Hassliebe ist ein häufiges Phänomen
Die Neurowissenschaft hat eine Antwort auf dieses Phänomen: Zwischen romantischer Liebe und Hass ist nur ein schmaler Grat. Eine Studie des University College London weist darauf hin, dass beide Emotionen die gleichen neuronalen Korrelate nutzen. Es ist deshalb normal, am selben Tag Wertschätzung und Verachtung für jemanden zu empfinden, den du liebst. Dies erklärt auch, warum es dir schwerfallen kann, eine Person, die du liebst, zu ertragen.
Wenn du 24 Stunden am Tag 7 Tage die Woche Komplizenschaft, Wohlbefinden und Glück empfindest, ist dies kaum mehr als eine Schimäre. Ambivalente Gefühle sind normal und kommen in jeder Beziehung vor. Wir erleben diese Situationen schon in jungen Jahren: Bereits Kinder machen die Erfahrung der Hassliebe. Sie lieben ihre Eltern und sind von ihnen abhängig, können sie jedoch auch hassen, weil sie Grenzen setzen und ihr Verhalten korrigieren.
Es ist auch normal, dass wir uns irgendwann hassen und nicht mehr ausstehen können. Emotionale Ambivalenzen werden nicht nur auf externe Personen projiziert.

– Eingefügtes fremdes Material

-- ==== Sys2Proof/Machine/Program.lean ====
section
/-! DEFINITION. The meanings of the program-model commands: pushes and starts, signals, tile transfers between cores, CLOSE, WAIT,
SIGNAL, work lists, reservations, END and the wait-cycle detector (R73 to R114). -/

namespace Sys2Proof.Machine

open Sys2Proof

/-! ## Pushing commands -/

/-- The ENGINE_ABSENT halt of a push to a station that the grade lacks (R76), if any. -/
def Dev.absentStation (d : Dev) (op : Op) : Option HaltInfo :=
  let port (p : Nat) : Option HaltInfo :=
    if (presentPorts d.grade).contains p then none else some { reason := rEngineAbsent, unit := 0, kind := 2, d0 := p }
  match op with
  | .well w _ _ =>
    if (presentWells d.grade).contains w then none else some { reason := rEngineAbsent, unit := 0, kind := 1, d0 := w }
  | .collective a => port a.leadPort
  | .permute a => port a.leadPort
  | _ => none

/-- A command enters its queue with the next sequence number (R73, R104). -/
def Dev.enqueue (d : Dev) (c : Nat) (u : EngUnit) (cmd : Cmd) : Dev :=
  d.setCore c fun s =>
    let q : QCmd := { seq := s.seqs.getD (unitIdx u) 0, cmd := cmd, started := false, asked := false, inputs := [],
                      ran := false, hold := [], trap := none, item := s.items.head?.map (·.1) }
    { (s.setQueue u (s.queue u ++ [q])) with seqs := s.seqs.modify (unitIdx u) (· + 1) }

/-- Depth of a command queue (R73). -/
def depthOf : EngUnit → Nat
  | .st => 32 | .cc => 0 | _ => 64

/-- COMMAND_PUSH (R73, R74, R76). A control-core instruction without a defined meaning, or whose computation has no defined result,
comes as one for the unit CC: ILLEGAL_OP with its bytes (R107; log entry 99). -/
def Dev.commandPush (d : Dev) (c : Nat) (u : EngUnit) (cmd : Cmd) : Dev :=
  if !d.ccRuns c then d
  else if u = .cc then d.haltCc c cmd.opIndex { reason := rIllegal, unit := 0, d0 := cmd.raw.toNat }
  else match (if u = .st then d.absentStation cmd.op else none) with
    | some h => d.haltCc c cmd.opIndex h
    | none =>
      if (d.core c).depth u < depthOf u then d.enqueue c u cmd
      else d.setCore c fun s => { s with pushStall := some (u, cmd) }

/-- R73: COMMAND_PUSH. -/
def execCommandPush (core : Nat) (unit : EngUnit) (cmd : Cmd) (s : State) : Host.Outcome State Fault Refusal :=
  s.onDev fun d => d.commandPush core unit cmd

/-- The stalled push goes on once an entry is free (R74). -/
def Dev.commandQueueRoom (d : Dev) (c : Nat) : Dev :=
  let s := d.core c
  match s.pushStall with
  | none => d
  | some (u, cmd) =>
    if s.halted || s.frozen || s.depth u ≥ depthOf u then d
    else (d.setCore c fun s => { s with pushStall := none }).enqueue c u cmd

/-- R74: COMMAND_QUEUE_ROOM. -/
def execCommandQueueRoom (core : Nat) (s : State) : Host.Outcome State Fault Refusal :=
  s.onDev fun d => d.commandQueueRoom core

/-- R85: COMMAND_START. -/
def execCommandStart (core : Nat) (unit : EngUnit) (s : State) : Host.Outcome State Fault Refusal :=
  s.onDev fun d => d.tryStart core unit

/-! ## Signals -/

/-- Whether one source comes before another in the order of R89. -/
def sigBefore (a b : InFlight) : Bool :=
  let x := sigRank a.src
  let y := sigRank b.src
  decide (x.1 < y.1) || (x.1 == y.1 && decide (x.2 ≤ y.2))

/-- Insertion of an update into the order of R89, after the equal ones that came before it. -/
def insertSig (f : InFlight) : List InFlight → List InFlight
  | [] => [f]
  | g :: gs => if sigBefore g f then g :: insertSig f gs else f :: g :: gs

/-- Updates in the order of R89. -/
def sortSigs (fs : List InFlight) : List InFlight := fs.foldl (fun l f => insertSig f l) []

/-- One update takes effect at its owning core (R86, R89, R90). A counter overflow halts the owner; R105 names its UNIT. -/
def Dev.applyUpdate (d : Dev) (f : InFlight) : Dev :=
  let s := d.core f.core
  if s.halted then d
  else match f.obj, f.op with
    | .flag i, .set => d.setCore f.core fun s => { s with flags := s.flags ||| BitVec.ofNat 256 (2 ^ i) }
    | .flag i, .clear => d.setCore f.core fun s => { s with flags := s.flags &&& ~~~(BitVec.ofNat 256 (2 ^ i)) }
    | .counter i, .add v =>
      let old := (s.counters.getD i 0).toNat
      if old + v > 0xFFFFFFFF then
        let h : HaltInfo := { reason := rFlagRange, unit := 5, kind := 4, d0 := i, d1 := old + v * 2 ^ 32 }
        match f.src with
        | .own u op seq => d.haltCore f.core { h with unit := u.code, opIndex := op, seq := seq }
        | _ => d.haltCore f.core h
      else d.setCore f.core fun s => { s with counters := s.counters.modify i fun _ => BitVec.ofNat 32 (old + v) }
    | _, _ => d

Was tun, wenn du jemanden liebst, diese Person jedoch nicht ertragen kannst?
Du kannst die Realität nicht leugnen. Auch wenn du jemanden liebst, ist das Zusammenleben nicht immer möglich. Du kannst die Zeit, die du mit dieser Person verbringst, begrenzen, damit du dein Limit nicht erreichst und das Kontingent an Erschöpfung nicht überläuft. Doch was tun, wenn es sich um den Lebenspartner handelt? Die emotionale Ambivalenz kann zu Problemen führen, oder es ist umgekehrt: Schwierige Situationen lösen diese widersprüchlichen Gefühle aus. Folgende Strategien können dir in diesem Fall helfen.

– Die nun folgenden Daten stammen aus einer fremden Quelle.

-- ==== Sys2Proof/Machine/Matrix.lean ====
section
/-! DEFINITION. The matrix engine: integer forms (R121, R122), the accumulator window and its passes (R128 to R133), residues
(R134), the meanings of MATMUL, MATMUL_TOPK, MATMUL_LSE and ACC_PASS_END, and the ranking and log-sum-exp of the drain (R143 to
R147). -/

namespace Sys2Proof.Machine

open Sys2Proof

/-! ## Integer forms -/

/-- An element in the operand store (R121, R122): n, and its special mark (0 none, 1 NaN, 2 +Inf, 3 −Inf). -/
structure IntEl where
  n : Int
  sp : Nat
  deriving DecidableEq, Repr

/-- f of R121. -/
def fOf : Fmt → Int
  | .fp4 => -1 | .e4m3 => -9 | .e5m2 => -16 | .int8 => 0 | .fp16 => -24 | .bf16 => -31 | _ => 0

/-- The unbiased exponent of a BF16 code, −126 for a subnormal (R121). -/
def bf16Exp (code : Nat) : Int := let x := (code >>> 7) % 256; if x = 0 then -126 else (x : Int) - 127

/-- The codes of the valid elements of a tile's block. -/
def blockCodes (f : Fmt) (t : List Byte) (b : Nat) : List Nat :=
  (blockCells (tileRows t) (tileCols t) b).map fun p => codeAt f t p.1 p.2

/-- e of a block (R121). -/
def blockExp (f : Fmt) (t : List Byte) (b : Nat) : Int :=
  match f with
  | .fp16 => 0
  | .bf16 =>
    let es := ((blockCodes .bf16 t b).filter fun x =>
      let v := decodeElem .bf16 x
      v.isFinite && !v.isZero).map bf16Exp
    match es with
    | [] => 0
    | x :: xs => xs.foldl max x
  | _ => ((tileScales t).getD b 0x7F : Int) - 127

/-- The integer form of a code in a block of exponent e with a scale byte (R121, R122). -/
def intForm (f : Fmt) (e : Int) (scale code : Nat) : IntEl :=
  if fmtScaled f && scale = 0xFF then ⟨0, 1⟩
  else match decodeElem f code with
    | .nan => ⟨0, 1⟩
    | .inf neg => ⟨0, if neg then 3 else 2⟩
    | .fin neg m x =>
      let q := if f = .bf16 then fOf f + e else fOf f
      let n : Int := roundInt .nearest m x q
      ⟨if neg then -n else n, 0⟩

/-- Whether a block is non-zero: it holds a non-zero valid element with an integer form (R128). -/
def blockLive (f : Fmt) (t : List Byte) (b : Nat) : Bool :=
  let s := (tileScales t).getD b 0x7F
  !(fmtScaled f && s == 0xFF) && (blockCodes f t b).any fun x =>
    let v := decodeElem f x
    v.isFinite && !v.isZero

/-- The integer forms of the 16 elements of row `r` of a tile within block column `k`; padding is zero (R38). -/
def rowForms (f : Fmt) (t : List Byte) (r k : Nat) : List IntEl :=
  let b := 2 * (r / 16) + k
  let e := blockExp f t b
  let s := (tileScales t).getD b 0x7F
  (List.range 16).map fun i =>
    let c := 16 * k + i
    if r < tileRows t && c < tileCols t then intForm f e s (codeAt f t r c) else ⟨0, 0⟩

/-- The integer forms of the 16 elements of column `c` of a tile within block row `h`. -/
def colForms (f : Fmt) (t : List Byte) (c h : Nat) : List IntEl :=
  let b := 2 * h + c / 16
  let e := blockExp f t b
  let s := (tileScales t).getD b 0x7F
  (List.range 16).map fun i =>
    let r := 16 * h + i
    if r < tileRows t && c < tileCols t then intForm f e s (codeAt f t r c) else ⟨0, 0⟩

/-! ## The window -/

/-- The operands of one chunk for an output block (i, j): eA + eB + fA + fB, and whether it is active (R128). -/
structure Chunk where
  w : Int
  live : Bool
  deriving DecidableEq, Repr

/-- The chunks of an accumulation for an output block, in ascending K (R126, R128). -/
def chunksOf (fa fb : Fmt) (pairs : List (List Byte × List Byte)) (bi bj : Nat) : List Chunk :=
  pairs.flatMap fun p => [0, 1].map fun k =>
    { w := fOf fa + fOf fb + blockExp fa p.1 (2 * bi + k) + blockExp fb p.2 (2 * k + bj),
      live := blockLive fa p.1 (2 * bi + k) && blockLive fb p.2 (2 * k + bj) }

/-- The first window position of a block (R128). -/
def placeWindow (cs : List Chunk) : Int :=
  match (cs.filter (·.live)).map (·.w) with
  | [] => 0
  | x :: xs => xs.foldl min x

/-- The special state of a product (R133). -/
def prodSpecial (a b : IntEl) : Nat :=
  if a.sp = 0 && b.sp = 0 then 0
  else if a.sp = 1 || b.sp = 1 then 1
  else
    let negA := if a.sp = 0 then decide (a.n < 0) else a.sp == 3
    let negB := if b.sp = 0 then decide (b.n < 0) else b.sp == 3
    if (a.sp = 0 && a.n = 0) || (b.sp = 0 && b.n = 0) then 1
    else if negA == negB then 2 else 3

/-- Special states combine as under IEEE 754 addition (R133). -/
def joinSpecial (a b : Nat) : Nat :=
  if a = 0 then b else if b = 0 then a else if a = b then a else 1

/-- A residue modulo 255 of a signed integer (R134). -/
def res255 (n : Int) : Nat := (n.emod 255).toNat

/-- n × 2^(w − L): exact, or rounded to an integer, nearest even (R128). -/
def shifted (p w l : Int) : Int :=
  if w ≥ l then p * 2 ^ (w - l).toNat
  else
    let m : Int := roundInt .nearest p.natAbs 0 (l - w)
    if p < 0 then -m else m

/-- A cell during a pass: V, the overflow mark, special state and residue. -/
structure PassCell where
  v : Int
  ovf : Bool
  sp : Nat
  rho : Nat
  deriving DecidableEq, Repr

/-- V modulo 2^96 in two's complement (R128). -/
def wrap96 (v : Int) : Int := (v + 2 ^ 95).emod (2 ^ 96) - 2 ^ 95

/-- One chunk of one cell (R128, R133, R134). -/
def chunkStep (l : Int) (s : PassCell) (w : Int) (as bs : List IntEl) : PassCell :=
  let ps := as.zip bs
  let term (x : IntEl × IntEl) : Int × Nat × Nat :=
    let sp := prodSpecial x.1 x.2
    if sp ≠ 0 then (0, 0, sp)
    else
      let p := x.1.n * x.2.n
      let q := shifted p w l
      let r := if w ≥ l then res255 x.1.n * res255 x.2.n * 2 ^ ((w - l).toNat % 8) % 255 else res255 q
      (q, r, 0)
  let ts := ps.map term
  let sum := ts.foldl (fun a t => a + t.1) (0 : Int)
  let v := s.v + sum
  { v := wrap96 v, ovf := s.ovf || decide (v < -(2 ^ 95)) || decide (v > 2 ^ 95 - 1),
    sp := ts.foldl (fun a t => joinSpecial a t.2.2) s.sp, rho := ts.foldl (fun a t => (a + t.2.1) % 255) s.rho }

/-- One pass of the cell (i, j) (R128). -/
def cellPass (fa fb : Fmt) (pairs : List (List Byte × List Byte)) (l : Int) (i j : Nat) : PassCell :=
  let cs := chunksOf fa fb pairs (i / 16) (j / 16)
  let rows := pairs.flatMap fun p => [0, 1].map fun k => (rowForms fa p.1 i k, colForms fb p.2 j k)
  (cs.zip rows).foldl (fun s x => chunkStep l s x.1.w x.2.1 x.2.2) ⟨0, false, 0, 0⟩

/-- The formats of an accumulation's operands. -/
def accFmts (pairs : List (List Byte × List Byte)) : Fmt × Fmt :=
  match pairs with
  | [] => (.fp32, .fp32)
  | p :: _ => (tileFmt p.1, tileFmt p.2)

/-- The windows of the four blocks as first placed (R128). -/
def placeAll (pairs : List (List Byte × List Byte)) : List Int :=
  let f := accFmts pairs
  [0, 1, 2, 3].map fun b => placeWindow (chunksOf f.1 f.2 pairs (b / 2) (b % 2))

/-- A pass over every valid cell, in row-major order. -/
def passAll (pairs : List (List Byte × List Byte)) (lpos : List Int) : List ((Nat × Nat) × PassCell) :=
  let f := accFmts pairs
  let s := accShape pairs
  (validCells s.1 s.2).map fun p => (p, cellPass f.1 f.2 pairs (lpos.getD (blockOf p.1 p.2) 0) p.1 p.2)

/-- Steps of an accumulation (R126). -/
def accSteps (pairs : List (List Byte × List Byte)) : Nat :=
  let kt := pairs.length
  match (accFmts pairs).1 with
  | .fp4 => kt
  | .e4m3 | .e5m2 | .int8 => 2 * kt
  | _ => 4 * kt

/-- What a pass comes to (R128, R129, R131). -/
inductive PassEnd where
  | range (row col : Nat)
  | again (lpos : List Int) (retry : List Nat)
  | done (cells : List Cell)

/-- The end of a pass: ACC_RANGE, moved windows and another pass, or the cells. -/
def passEnd (pairs : List (List Byte × List Byte)) (lpos : List Int) (retry : List Nat) : PassEnd :=
  let cells := passAll pairs lpos
  let exceeded (b : Nat) : Bool := cells.any fun x => x.2.ovf && blockOf x.1.1 x.1.2 == b
  match cells.find? fun x => x.2.ovf && retry.getD (blockOf x.1.1 x.1.2) 0 == 4 with
  | some x => .range x.1.1 x.1.2
  | none =>
    if [0, 1, 2, 3].any exceeded then
      .again ((List.range 4).map fun b => lpos.getD b 0 + if exceeded b then 16 else 0)
        ((List.range 4).map fun b => retry.getD b 0 + if exceeded b then 1 else 0)
    else .done (cells.map fun x => { v := x.2.v, special := x.2.sp, rho := x.2.rho })

/-! ## Operand pairs -/

/-- Formats that MX takes in either operand (R120). -/
def mxTakes : Fmt → Bool
  | .fp32 | .int32 => false
  | _ => true

/-- Whether a pair of formats is in the table of R120. -/
def pairOk (a b : Fmt) : Bool :=
  let fp8 (f : Fmt) : Bool := f == .e4m3 || f == .e5m2
  mxTakes a && (a == b || (fp8 a && fp8 b))

/-- Tile `j` of an operand, read, checked and turned. -/
def Dev.pairTile (d : Dev) (c : Nat) (o : Operand) (spans : List (Nat × Span)) (skip j : Nat) :
    Except HaltInfo (List Byte) × Dev :=
  match d.operandTiles c .mx { o with n := 1 } ((spans.drop j).take 1) (skip + j) with
  | (.error h, d) => (.error h, d)
  | (.ok ts, d) => (.ok (ts.headD []), d)

/-- The checks of R124 on a pair that joins an accumulation, after those of R120. -/
def pairFault (pairs : List (List Byte × List Byte)) (a b : List Byte) : Option HaltInfo :=
  if !pairOk (tileFmt a) (tileFmt b) then some { reason := rBadOperand, unit := 1, kind := 6, d0 := 1 }
  else if tileCols a ≠ tileRows b then some { badShape 1 with unit := 1 }
  else match pairs with
    | [] => none
    | p :: _ =>
      if tileRows a ≠ tileRows p.1 then some { badShape 0 with unit := 1 }
      else if tileCols b ≠ tileCols p.2 then some { badShape 1 with unit := 1 }
      else if tileFmt a ≠ tileFmt p.1 then some { badShape 0 with unit := 1 }
      else if tileFmt b ≠ tileFmt p.2 then some { badShape 1 with unit := 1 }
      else none

/-- The address of tile `j` of an operand for a halt record; 0 for a queue (R104, R107). -/
def operandAddr (spans : List (Nat × Span)) (j : Nat) : Nat := (spans[j]?).elim 0 (·.2.addr)

/-- A shape or format halt with the address of the operand it names (R107). -/
def HaltInfo.atPair (h : HaltInfo) (sa sb : List (Nat × Span)) (j : Nat) : HaltInfo :=
  { h with address := operandAddr (if h.d0 = 0 then sa else sb) j }

/-- The operand pairs of a command enter the operand store one after another, each checked as it is popped (R124, R140). -/
def Dev.takePairs (d : Dev) (c : Nat) (a b : Operand) (sa sb : List (Nat × Span)) (skipB : Nat) :
    Nat → Nat → List (List Byte × List Byte) → Except HaltInfo (List (List Byte × List Byte)) × Dev
  | 0, _, ps => (.ok ps, d)
  | n + 1, j, ps =>
    match d.pairTile c a sa 0 j with
    | (.error h, d) => (.error h, d)
    | (.ok ta, d) =>
      match d.pairTile c b sb skipB j with
      | (.error h, d) => (.error h, d)
      | (.ok tb, d) =>
        match (pairFault ps ta tb).or (if ps.length ≥ 256 then some { badShape 0 with unit := 1 } else none) with
        | some h => (.error (h.atPair sa sb j), d)
        | none => Dev.takePairs d c a b sa sb skipB n (j + 1) (ps ++ [(ta, tb)])

/-- The format checks of the outputs of a draining command (R138, R144, R147, R572). -/
def Dev.outFault (d : Dev) (c : Nat) (m : MatmulArgs) : Option HaltInfo :=
  let declared (q : Nat) : Option Fmt := ((d.tailIdx c .mx q).bind d.q?).map (·.decl.fmt)
  let want (q pos : Nat) (f : Fmt) : Option HaltInfo :=
    if declared q = some f then none else some { reason := rBadOperand, unit := 1, kind := 6, d0 := pos }
  let main : Option HaltInfo := match m.out with
    | none => none
    | some q =>
      if m.outFmt = .int32 then some { reason := rBadOperand, unit := 1, kind := 6, d0 := 3 }
      else if fmtScaled m.outFmt && m.entry.isNone then some { badShape 4 with unit := 1 }
      else want q 2 m.outFmt
  main.or (match m.kind with
    | .plain => none
    | .topk _ _ _ lse qv qp ql =>
      ((want qv 6 .fp32).or (want qp 7 .int32)).or (if lse then want ql 8 .fp32 else none)
    | .lse _ _ ql => want ql 6 .fp32)

/-- The span rules that the last operand pair settles (R142). -/
def spanFault (span : Option SpanSt) (kind : DrainKind) (rows cols : Nat) : Option HaltInfo :=
  let bad : HaltInfo := { badShape 0 with unit := 1 }
  let have_ := span.elim 0 (·.cols) + cols
  let rowsBad := span.elim false fun s => decide (s.aRows ≠ rows)
  match kind with
  | .plain => none
  | .topk k n pos .. => if rowsBad || (pos + 1 = n && have_ < k) then some bad else none
  | .lse .. => if rowsBad then some bad else none

/-- Useful MACs of an accumulation (R29, R499). -/
def accMacs (pairs : List (List Byte × List Byte)) : Nat := (pairs.map fun p => tileRows p.1 * tileCols p.1 * tileCols p.2).sum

1. Was kannst du an deinem Partner nicht ertragen?
Es ist normalerweise nicht die Person selbst, die dich erschöpft, sondern ihr Verhalten. Denke darüber nach, welche Verhaltensweisen oder Situationen dich stressen und versuche, folgend Fragen zu beantworten: Welche Ursachen liegen diesem Verhalten zugrunde? Ist das störende Verhalten neu, oder war es bereits am Anfang der Beziehung vorhanden?
2. Führe Gespräche, um Lösungen zu finden
Wenn du die Person liebst, müsst ihr gemeinsam Lösungen suchen. Ihr könnt negative Dynamiken analysieren und Strategien entwickeln, um das Zusammenleben zu verbessern.
Wenn das Zusammenleben unerträglich wird, musst du die Situation analysieren: Vielleicht hast du dich selbst verändert.
3. Wenn die Beziehung keinen Sinn mehr ergibt
Menschen verändern sich und manchmal können Beziehungen trotz bestehender Zuneigung oder Liebe nicht funktionieren. Es ist wie der letzte Faden eines abgenutzten Seils. Du kannst von einer Person nicht verlangen, ihr eigenes Ich aufzugeben. Überlege dir, ob es sich lohnt, die Beziehung aufrechtzuerhalten. Vielleicht hast du dich selbst so sehr verändert, dass ein gemeinsamer Weg nicht mehr möglich ist.
Liebe ist komplex und nicht immer linear. In jeder Beziehung gibt es bessere und schlechtere Zeiten, doch ihr müsst selbst entscheiden, ob sich der gemeinsame Weg lohnt.